I high-tailed out of there, meeting Po at the airport. Things were weird on the plane ride home. This child kept asking why my antennae was triangular. I told him it promotes unity in me, boys, and girls. It's three sided. He giggled and said that's gay. Then he asked about the blood on my face. I told him my purse was scratched and i tried touching it up with nail polish. I was really happy to play with him. But seriously guys, I'm not gay.
Back in the business !
I'm Laa-Laa. The yellow one. Yes, the girl. The only girl, playing with her orange ball, dancing, singing, you remember? All those happy year, I have been the only feminine touch, have been loved by little girls and have made fall in love a lot of little boys (You can't imagine the drawings and poems I received !)
But the show stopped and I moved to Paris (Nobody knows it but I'm actually French!). Yes, all thos years, I've been living there, got married, got divorced and ended up working in Pigalle. It wasn't that bad after all.
Anyway! I'm now about to start a new life, here in the USA ! Hoping for the best but expecting the worse !
Oh by the way, I'm now living with the others TBies ! I heard some gloomy things about some of them, I hope they've been doing good all those years. Especially Him*... All those years, I didn't stop thinking about him, his strong deep voice, his tenebrous dark look... And now we are going to live together !
I will tell you how it is going and I hope you will be able to help me, I might ask for some advices later !
Laa-Laa
Don't Call It A Comeback.
It's been nine years since the last episode aired. I can't believe that much time has passed, but a lot has happened. I got married. My wife realized she married a fuzzy green has-been. I got divorced. I did a few speaking events, but the only people who showed up were stoners, evangelical protestors, and 'that one guy' who just has to know if Tinky Winky was gay. I tried my luck in the job market, but apparently having a large green phallus on the top of your head makes you virtually unhireable.
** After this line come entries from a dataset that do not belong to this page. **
-- ==== Sys2Proof/Proofs/Reset.lean ====
section
/-! The state after reset (`70_reset_and_hazards.md` R270) and the two registers of the loaded configuration whose
values the spec fixes (`10_state.md` R29). -/

namespace Sys2Proof.Machine

@[simp] theorem Cfg.loaded_nStage : Cfg.loaded.nStage = 3 := rfl

@[simp] theorem Cfg.loaded_maxTaps : Cfg.loaded.maxTaps = 2048 := rfl

@[simp] theorem State.reset_cfg : State.reset.cfg = Cfg.loaded := rfl

/-- Settles O49: every field but the last two is the one `State.reset` is built with; `NSTAGE` and `MAX_TAPS` are those
of the configuration it loads. -/
theorem resetState : Obligations.ResetState := by
  refine ⟨rfl, rfl, rfl, rfl, rfl, rfl, State.reset_cfg, ?nStage, ?maxTaps⟩
  case nStage => rw [State.reset_cfg, Cfg.loaded_nStage]
  case maxTaps => rw [State.reset_cfg, Cfg.loaded_maxTaps]

end Sys2Proof.Machine
end


-- ==== Sys2Proof/Proofs/Encoding.lean ====
section
/-! The encoder and the decoder undo each other (`30_encoding.md` R90 to R97): the fields of a word of either format, then
what the decoder makes of them. -/

namespace Sys2Proof

/-! ## Fields of a word -/

/-- A field as a part of the word's number (R9). -/
theorem field_eq_div_mod (w : Word) (lo n : Nat) : field w lo n = w.toNat / 2 ^ lo % 2 ^ n := by
  simp [field, BitVec.extractLsb'_toNat, Nat.shiftRight_eq_div_pow]

/-- The field that reads as 0 is 0. -/
theorem toNat_eq_zero_iff {n : Nat} {b : BitVec n} : b.toNat = 0 ↔ b = 0 := by
  simp [← BitVec.toNat_inj]

/-- The number of a word in two parts. -/
theorem toNat_append_eq {m n : Nat} (a : BitVec m) (b : BitVec n) : (a ++ b).toNat = a.toNat * 2 ^ n + b.toNat := by
  rw [BitVec.toNat_append, ← Nat.shiftLeft_add_eq_or_of_lt b.isLt, Nat.shiftLeft_eq]

/-- The number of a word of format Q (R91). -/
theorem toNat_wordQ (op : BitVec 4) (st : BitVec 2) :
    (wordQ op st).toNat = 2 ^ 28 + op.toNat * 2 ^ 24 + st.toNat * 2 ^ 22 := by
  simp only [wordQ, toNat_append_eq, BitVec.toNat_ofNat]
  omega

/-- The number of a word of format K (R92). -/
theorem toNat_wordK (op : BitVec 4) (zd za zb : BitVec 3) (m : BitVec 2) (g : Bool) (imm : BitVec 12) :
    (wordK op zd za zb m g imm).toNat = 2 * 2 ^ 28 + op.toNat * 2 ^ 24 + zd.toNat * 2 ^ 21 + za.toNat * 2 ^ 18 +
      zb.toNat * 2 ^ 15 + m.toNat * 2 ^ 13 + g.toNat * 2 ^ 12 + imm.toNat := by
  simp only [wordK, toNat_append_eq, BitVec.toNat_ofNat, BitVec.toNat_ofBool]
  omega

section formatQ

variable (op : BitVec 4) (st : BitVec 2)

@[simp] theorem wordQ_class : field (wordQ op st) 28 4 = 1 := congrArg Prod.fst (field_wordQ op st)

@[simp] theorem wordQ_op : field (wordQ op st) 24 4 = op.toNat := congrArg Prod.snd (field_wordQ op st)

@[simp] theorem wordQ_st : field (wordQ op st) 22 2 = st.toNat := by
  rw [field_eq_div_mod, toNat_wordQ]
  omega

@[simp] theorem wordQ_low : field (wordQ op st) 0 22 = 0 := by
  rw [field_eq_div_mod, toNat_wordQ]
  omega

end formatQ

section formatK

variable (op : BitVec 4) (zd za zb : BitVec 3) (m : BitVec 2) (g : Bool) (imm : BitVec 12)

@[simp] theorem wordK_class : field (wordK op zd za zb m g imm) 28 4 = 2 :=
  congrArg Prod.fst (field_wordK op zd za zb m g imm)

@[simp] theorem wordK_op : field (wordK op zd za zb m g imm) 24 4 = op.toNat :=
  congrArg Prod.snd (field_wordK op zd za zb m g imm)

@[simp] theorem wordK_zd : field (wordK op zd za zb m g imm) 21 3 = zd.toNat := by
  rw [field_eq_div_mod, toNat_wordK]
  have := Bool.toNat_le g
  omega

@[simp] theorem wordK_za : field (wordK op zd za zb m g imm) 18 3 = za.toNat := by
  rw [field_eq_div_mod, toNat_wordK]
  have := Bool.toNat_le g
  omega

@[simp] theorem wordK_zb : field (wordK op zd za zb m g imm) 15 3 = zb.toNat := by
  rw [field_eq_div_mod, toNat_wordK]
  have := Bool.toNat_le g
  omega

@[simp] theorem wordK_m : field (wordK op zd za zb m g imm) 13 2 = m.toNat := by
  rw [field_eq_div_mod, toNat_wordK]
  have := Bool.toNat_le g
  omega

@[simp] theorem wordK_g : field (wordK op zd za zb m g imm) 12 1 = g.toNat := by
  rw [field_eq_div_mod, toNat_wordK]
  have := Bool.toNat_le g
  omega

@[simp] theorem wordK_imm : field (wordK op zd za zb m g imm) 0 12 = imm.toNat := by
  rw [field_eq_div_mod, toNat_wordK]
  have := Bool.toNat_le g
  omega

/-- The bits below the operation number are 0 when every field is. -/
theorem wordK_low_eq_zero_iff : field (wordK op zd za zb m g imm) 0 24 = 0 ↔
    zd = 0 ∧ za = 0 ∧ zb = 0 ∧ m = 0 ∧ g = false ∧ imm = 0 := by
  rw [field_eq_div_mod, toNat_wordK]
  simp only [← toNat_eq_zero_iff, ← Bool.toNat_eq_zero]
  have := Bool.toNat_le g
  omega

end formatK

/-! ## Words by format -/

/-- A word of class 1 whose low bits are 0 is of format Q. -/
theorem exists_wordQ {w : Word} (hcls : field w 28 4 = 1) (hlow : field w 0 22 = 0) : ∃ op st, w = wordQ op st := by
  refine ⟨w.extractLsb' 24 4, w.extractLsb' 22 2, BitVec.eq_of_toNat_eq ?_⟩
  rw [toNat_wordQ]
  change w.toNat = 2 ^ 28 + field w 24 4 * 2 ^ 24 + field w 22 2 * 2 ^ 22
  simp only [field_eq_div_mod] at hcls hlow ⊢
  have := w.isLt
  omega

/-- A word of class 2 is of format K. -/
theorem exists_wordK {w : Word} (hcls : field w 28 4 = 2) : ∃ op zd za zb m g imm, w = wordK op zd za zb m g imm := by
  refine ⟨w.extractLsb' 24 4, w.extractLsb' 21 3, w.extractLsb' 18 3, w.extractLsb' 15 3, w.extractLsb' 13 2,
    decide (field w 12 1 = 1), w.extractLsb' 0 12, BitVec.eq_of_toNat_eq ?_⟩
  rw [toNat_wordK]
  change w.toNat = 2 * 2 ^ 28 + field w 24 4 * 2 ^ 24 + field w 21 3 * 2 ^ 21 + field w 18 3 * 2 ^ 18 +
    field w 15 3 * 2 ^ 15 + field w 13 2 * 2 ^ 13 + _ + field w 0 12
  have hg : (decide (field w 12 1 = 1)).toNat = field w 12 1 := by
    have : field w 12 1 < 2 := BitVec.isLt _
    obtain h | h : field w 12 1 = 0 ∨ field w 12 1 = 1 := by omega
    all_goals simp [h]
  rw [hg]
  simp only [field_eq_div_mod] at hcls ⊢
  have := w.isLt
  omega

/-! ## Operand fields -/

@[simp] theorem legalIf_eq_ok {α : Type} {c : Bool} {why : Illegal} {k : Except Illegal α} {a : α} :
    legalIf c why k = .ok a ↔ c = true ∧ k = .ok a := by
  unfold legalIf
  split <;> simp_all

@[simp] theorem Except.map_eq_ok {ε α β : Type} {x : Except ε α} {f : α → β} {b : β} :
    x.map f = .ok b ↔ ∃ a, x = .ok a ∧ f a = b := by
  cases x <;> simp [Except.map]

@[simp] theorem Except.bind_eq_ok {ε α β : Type} {x : Except ε α} {f : α → Except ε β} {b : β} :
    x.bind f = .ok b ↔ ∃ a, x = .ok a ∧ f a = .ok b := by
  cases x <;> simp [Except.bind]

/-- A register field reads as the register of its number (R92). -/
@[simp] theorem decodeReg_eq_ok {n : Nat} {z : ZReg} : decodeReg n = .ok z ↔ n = z.num.toNat := by
  constructor
  · intro h
    unfold decodeReg at h
    split at h <;> cases h <;> rfl
  · rintro rfl
    cases z <;> rfl

/-- A mode field reads as the mode of its number (R94). -/
@[simp] theorem decodeMode_eq_ok {n : Nat} {m : Mode} : decodeMode n = .ok m ↔ n = m.num.toNat := by
  constructor
  · intro h
    unfold decodeMode at h
    split at h <;> cases h <;> rfl
  · rintro rfl
    cases m <;> rfl

/-- A half field reads as the half of its number (R94). -/
@[simp] theorem decodeHalf_eq_ok {n : Nat} {h : Half} : decodeHalf n = .ok h ↔ n = h.num.toNat := by
  constructor
  · intro h
    unfold decodeHalf at h
    split at h <;> cases h <;> rfl
  · rintro rfl
    cases h <;> rfl

/-- A stage field reads as the stage of its number (R91). -/
@[simp] theorem decodeStage_eq_ok {n : Nat} {st : Stage} : decodeStage n = .ok st ↔ n = st.num.toNat := by
  constructor
  · intro h
    unfold decodeStage at h
    split at h <;> cases h <;> rfl
  · rintro rfl
    cases st <;> rfl

@[simp] theorem plainCommand_eq_ok {st : Nat} {i j : Instr} : plainCommand st i = .ok j ↔ st = 0 ∧ i = j := by
  simp [plainCommand]

@[simp] theorem plainMicro_wordK_eq_ok {op : BitVec 4} {zd za zb : BitVec 3} {m : BitVec 2} {g : Bool} {imm : BitVec 12}
    {i j : Instr} : plainMicro (wordK op zd za zb m g imm) i = .ok j ↔
      (zd = 0 ∧ za = 0 ∧ zb = 0 ∧ m = 0 ∧ g = false ∧ imm = 0) ∧ i = j := by
  have hlow := wordK_low_eq_zero_iff op zd za zb m g imm
  simp only [plainMicro, legalIf_eq_ok, wordK_g, beq_iff_eq, hlow, Bool.toNat_eq_zero, Except.ok.injEq]
  tauto

/-! ## Decoding what was encoded -/

/-- The guard bit as the decoder reads it. -/
theorem toNat_beq_one (g : Bool) : (g.toNat == 1) = g := by cases g <;> rfl

/-- The legal strides fit in the 12 bits of their field (R93). -/
theorem toNat_ofNat_stride {s : Nat} (h : s ∈ strides) : (BitVec.ofNat 12 s).toNat = s := by
  have bound : ∀ k ∈ strides, k < 2 ^ 12 := by decide
  exact Nat.mod_eq_of_lt (bound s h)

/-- The legal distances fit in the 12 bits of their field (R93). -/
theorem toNat_ofNat_distance {δ : Nat} (h : δ ∈ distances) : (BitVec.ofNat 12 δ).toNat = δ := by
  have bound : ∀ k ∈ distances, k < 2 ^ 12 := by decide
  exact Nat.mod_eq_of_lt (bound δ h)

theorem decode_wordQ (op : BitVec 4) (st : BitVec 2) : decode (wordQ op st) = decodeQ (wordQ op st) := by
  simp only [decode, wordQ_class]

theorem decode_wordK (op : BitVec 4) (zd za zb : BitVec 3) (m : BitVec 2) (g : Bool) (imm : BitVec 12) :
    decode (wordK op zd za zb m g imm) = decodeK (wordK op zd za zb m g imm) := by
  simp only [decode, wordK_class]

/-- The decoder undoes the encoder (R97). -/
theorem decode_encode {i : Instr} (hwf : i.wf = true) : decode (encode i) = .ok i := by
  cases i with
  | sProbe | sOpen | sCopyin | sAck | sLdfilt | sDecim | sCopyout | sStop | sFinal =>
    simp [encode, decode_wordQ, decodeQ]
  | kTree s g =>
    have hmem : s ∈ strides := List.contains_iff_mem.1 hwf
    simp [encode, decode_wordK, decodeK, toNat_ofNat_stride hmem, hmem, -BitVec.toNat_ofNat]
  | kShfl zd za h δ =>
    have hmem : δ ∈ distances := List.contains_iff_mem.1 hwf
    simp [encode, decode_wordK, decodeK, toNat_ofNat_distance hmem, hmem, -BitVec.toNat_ofNat]
  | kOffs | kLds | kLdt | kCmul | kCadd | kStsh | kBar | kLdsh | kStout | kExit =>
    simp [encode, decode_wordK, decodeK]

/-- Settles O2. -/
theorem decodeOfEncode : Obligations.DecodeOfEncode := fun _ hwf => decode_encode hwf

/-! ## Encoding what was decoded -/

theorem eq_ofNat_of_toNat {n k : Nat} {b : BitVec n} (h : b.toNat = k) : b = BitVec.ofNat n k := by
  rw [← h, BitVec.ofNat_toNat, BitVec.setWidth_eq]

/-- A legal word of format Q is the word of its operation (R97). -/
theorem encode_of_decode_wordQ {op : BitVec 4} {st : BitVec 2} {i : Instr} (h : decode (wordQ op st) = .ok i) :
    i.wf = true ∧ encode i = wordQ op st := by
  simp only [decode_wordQ, decodeQ, wordQ_low, wordQ_op, wordQ_st, legalIf_eq_ok] at h
  obtain ⟨-, h⟩ := h
  split at h
  case h_6 hop =>
    simp only [Except.map_eq_ok, decodeStage_eq_ok, BitVec.toNat_inj] at h
    obtain ⟨s, rfl, rfl⟩ := h
    rw [eq_ofNat_of_toNat hop]
    exact ⟨rfl, rfl⟩
  case h_10 => cases h
  all_goals
    rename_i hop
    obtain ⟨hst, rfl⟩ := plainCommand_eq_ok.1 h
    rw [eq_ofNat_of_toNat hop, toNat_eq_zero_iff.1 hst]
    exact ⟨rfl, rfl⟩

/-- A legal word of format K is the word of its operation (R97): every field that is no operand is checked to be 0. -/
theorem encode_of_decode_wordK {op : BitVec 4} {zd za zb : BitVec 3} {m : BitVec 2} {g : Bool} {imm : BitVec 12}
    {i : Instr} (h : decode (wordK op zd za zb m g imm) = .ok i) : i.wf = true ∧ encode i = wordK op zd za zb m g imm := by
  simp only [decode_wordK, decodeK, wordK_op, wordK_zd, wordK_za, wordK_zb, wordK_m, wordK_g, wordK_imm,
    toNat_beq_one] at h
  split at h
  all_goals
    simp only [plainMicro_wordK_eq_ok, legalIf_eq_ok, Bool.and_eq_true, beq_iff_eq, toNat_eq_zero_iff,
      Except.map_eq_ok, Except.bind_eq_ok, decodeReg_eq_ok, decodeMode_eq_ok, decodeHalf_eq_ok, BitVec.toNat_inj,
      Except.ok.injEq, reduceCtorEq] at h
  case h_1 hop | h_7 hop | h_12 hop =>
    obtain ⟨⟨rfl, rfl, rfl, rfl, rfl, rfl⟩, rfl⟩ := h
    rw [eq_ofNat_of_toNat hop]
    exact ⟨rfl, rfl⟩
  case h_2 hop | h_3 hop =>
    obtain ⟨⟨⟨rfl, rfl⟩, rfl⟩, d, rfl, j, rfl, rfl⟩ := h
    rw [eq_ofNat_of_toNat hop]
    exact ⟨rfl, rfl⟩
  case h_4 hop | h_5 hop =>
    obtain ⟨⟨rfl, rfl⟩, d, rfl, a, rfl, b, rfl, rfl⟩ := h
    rw [eq_ofNat_of_toNat hop]
    exact ⟨rfl, rfl⟩
  case h_6 hop | h_9 hop | h_11 hop =>
    obtain ⟨⟨⟨⟨rfl, rfl⟩, rfl⟩, rfl⟩, a, rfl, rfl⟩ := h
    rw [eq_ofNat_of_toNat hop]
    exact ⟨rfl, rfl⟩
  case h_8 hop =>
    obtain ⟨⟨⟨⟨rfl, rfl⟩, rfl⟩, rfl⟩, hs, rfl⟩ := h
    rw [eq_ofNat_of_toNat hop]
    exact ⟨hs, by rw [encode, BitVec.ofNat_toNat, BitVec.setWidth_eq]; rfl⟩
  case h_10 hop =>
    obtain ⟨rfl, rfl, hδ, d, rfl, a, rfl, j, rfl, rfl⟩ := h
    rw [eq_ofNat_of_toNat hop]
    exact ⟨hδ, by rw [encode, BitVec.ofNat_toNat, BitVec.setWidth_eq]; rfl⟩

/-- A legal word is the word of its operation (R97). -/
theorem encode_of_decode {w : Word} {i : Instr} (h : decode w = .ok i) : i.wf = true ∧ encode i = w := by
  have hw := h
  unfold decode at hw
  split at hw
  case h_1 hcls =>
    have hlow : field w 0 22 = 0 := by
      rw [decodeQ, legalIf_eq_ok] at hw
      exact beq_iff_eq.1 hw.1
    obtain ⟨op, st, rfl⟩ := exists_wordQ hcls hlow
    exact encode_of_decode_wordQ h
  case h_2 hcls =>
    obtain ⟨op, zd, za, zb, m, g, imm, rfl⟩ := exists_wordK hcls
    exact encode_of_decode_wordK h
  case h_3 => cases hw

/-- Settles O3. -/
theorem encodeOfDecode : Obligations.EncodeOfDecode := fun _ _ h => encode_of_decode h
There's big things on the horizon.... please, God?
-Dipsy
Wow it has been forever!

Hello, I'm Tinky Winky. You remember me. That cute fuzzy purple man with a purse! It's been a long time since my boys and girls saw me on television. As it turns out, I have something to say. It's important news.
I'll get to that later.
Anyways, since my roommates and I were kicked off the air, I started shooting heroin and drinking a lot of Jack Daniels. Life became rough, living behind dumpsters and holding up Krispy Kreme delivery boys for doughnuts! Well, I'm out of rehab and it's been six weeks! So I want to tell all my followers I am sorry for the self defamation I did, because I know how much you all looked up to me while I was on T.V. How old are you now? You must be around 17! I'd love to hear how you're all doing in school! Right now I'm washing dishes at a local Chuck - E - Cheese's. It's too bad they won't let me go on stage; those were my aspirations when I started working here.
Pooh Gets The Best Of Po
My plans were to spend the rest of the week riding my bike burning off this excess teletummy. Now, Im held prisoner to this dag-gone toilet that keeps calling my name every five minutes. My name has gone from Po to Pooooooh! If any of my fans have the slightest incling to visit me, Please! Please! Bring some kaopectate!